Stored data
theorem HostMove.Leads.legal {m : HostMove} (h : m.Leads s t) (hs : s.legal inside)
    (hidle : ∀ x y pixels, m = .attachImage x y pixels → inside → s.issued = false ∨ s.exh = true) :
    t.legal inside := by
  cases h with
  | command _ hexec => exact exec_legal hs hexec
  | illegal => exact hs
  | resetInput =>
    exact ⟨State.bitPathBounded_of_empty rfl rfl rfl rfl, State.cursorLegal_of_start rfl rfl rfl,
      State.framerFlagsApart_of_clear rfl rfl⟩
  | attachImage =>
    obtain ⟨hbits, hcursor, hflags⟩ := hs
    exact ⟨hbits, State.cursorLegal_attach hcursor (hidle _ _ _ rfl), hflags⟩
  | writePixel => exact hs
  | attachSource => exact hs
  | settleAnswers => exact hs

end

/-- Settles O57: a step keeps the state or takes a move, and every move keeps the invariants; R43 (b) is carried where
it holds before and the host keeps its duty. -/
theorem registersStayLegal : Obligations.RegistersStayLegal := by
  unfold Obligations.RegistersStayLegal
  intro s t hlegal h
  have hs : s.legal (s.cursorInside ∧ s.hostKeepsImage) := State.legal_iff.2 ⟨hlegal, And.left⟩
  have ht : t.legal (s.cursorInside ∧ s.hostKeepsImage) := by
    rcases step_cases h with rfl | ⟨m, rest, hinbox, _, hleads⟩
    · exact hs
    · refine hleads.legal hs fun x y pixels hm hinside => ?_
      obtain ⟨_, hduty⟩ := hinside
      exact hduty x y pixels (by rw [hinbox, hm]; rfl)
  obtain ⟨hregisters, hcursor⟩ := State.legal_iff.1 ht
  exact ⟨hregisters, fun hinside hduty => hcursor ⟨hinside, hduty⟩⟩

/-- Settles O60: at reset the bit path is empty, the cursor is at its start, no flag is set, the image and the source
are empty and no answer is scheduled. -/
theorem resetIsLegal : Obligations.ResetIsLegal := by
  unfold Obligations.ResetIsLegal
  have hregisters : State.reset.registersLegal :=
    ⟨State.bitPathBounded_of_empty rfl rfl rfl rfl, fun _ => ⟨rfl, rfl⟩, State.framerFlagsApart_of_clear rfl rfl⟩
  have hpos (n : Nat) : 0 < 2 ^ n := Nat.two_pow_pos n
  have hwidths : State.reset.widthsHold :=
    ⟨⟨hpos _, hpos _⟩, ⟨hpos _, hpos _⟩, ⟨hpos _, hpos _⟩, ⟨hpos _, hpos _⟩, hpos _, hpos _⟩
  exact ⟨hregisters, nofun, ⟨State.reset_image_wf, nofun⟩, hwidths, nofun⟩

end Sys2Proof.Machine
end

Work to be completed — Once more, write out all the data above exactly as given.

Output for this task —
theorem HostMove.Leads.legal {m : HostMove} (h : m.Leads s t) (hs : s.legal inside)
    (hidle : ∀ x y pixels, m = .attachImage x y pixels → inside → s.issued = false ∨ s.exh = true) :
    t.legal inside := by
  cases h with
  | command _ hexec => exact exec_legal hs hexec
  | illegal => exact hs
  | resetInput =>
    exact ⟨State.bitPathBounded_of_empty rfl rfl rfl rfl, State.cursorLegal_of_start rfl rfl rfl,
      State.framerFlagsApart_of_clear rfl rfl⟩
  | attachImage =>
    obtain ⟨hbits, hcursor, hflags⟩ := hs
    exact ⟨hbits, State.cursorLegal_attach hcursor (hidle _ _ _ rfl), hflags⟩
  | writePixel => exact hs
  | attachSource => exact hs
  | settleAnswers => exact hs

end

/-- Settles O57: a step keeps the state or takes a move, and every move keeps the invariants; R43 (b) is carried where
it holds before and the host keeps its duty. -/
theorem registersStayLegal : Obligations.RegistersStayLegal := by
  unfold Obligations.RegistersStayLegal
  intro s t hlegal h
  have hs : s.legal (s.cursorInside ∧ s.hostKeepsImage) := State.legal_iff.2 ⟨hlegal, And.left⟩
  have ht : t.legal (s.cursorInside ∧ s.hostKeepsImage) := by
    rcases step_cases h with rfl | ⟨m, rest, hinbox, _, hleads⟩
    · exact hs
    · refine hleads.legal hs fun x y pixels hm hinside => ?_
      obtain ⟨_, hduty⟩ := hinside
      exact hduty x y pixels (by rw [hinbox, hm]; rfl)
  obtain ⟨hregisters, hcursor⟩ := State.legal_iff.1 ht
  exact ⟨hregisters, fun hinside hduty => hcursor ⟨hinside, hduty⟩⟩

/-- Settles O60: at reset the bit path is empty, the cursor is at its start, no flag is set, the image and the source
are empty and no answer is scheduled. -/
theorem resetIsLegal : Obligations.ResetIsLegal := by
  unfold Obligations.ResetIsLegal
  have hregisters : State.reset.registersLegal :=
    ⟨State.bitPathBounded_of_empty rfl rfl rfl rfl, fun _ => ⟨rfl, rfl⟩, State.framerFlagsApart_of_clear rfl rfl⟩
  have hpos (n : Nat) : 0 < 2 ^ n := Nat.two_pow_pos n
  have hwidths : State.reset.widthsHold :=
    ⟨⟨hpos _, hpos _⟩, ⟨hpos _, hpos _⟩, ⟨hpos _, hpos _⟩, ⟨hpos _, hpos _⟩, hpos _, hpos _⟩
  exact ⟨hregisters, nofun, ⟨State.reset_image_wf, nofun⟩, hwidths, nofun⟩

end Sys2Proof.Machine
end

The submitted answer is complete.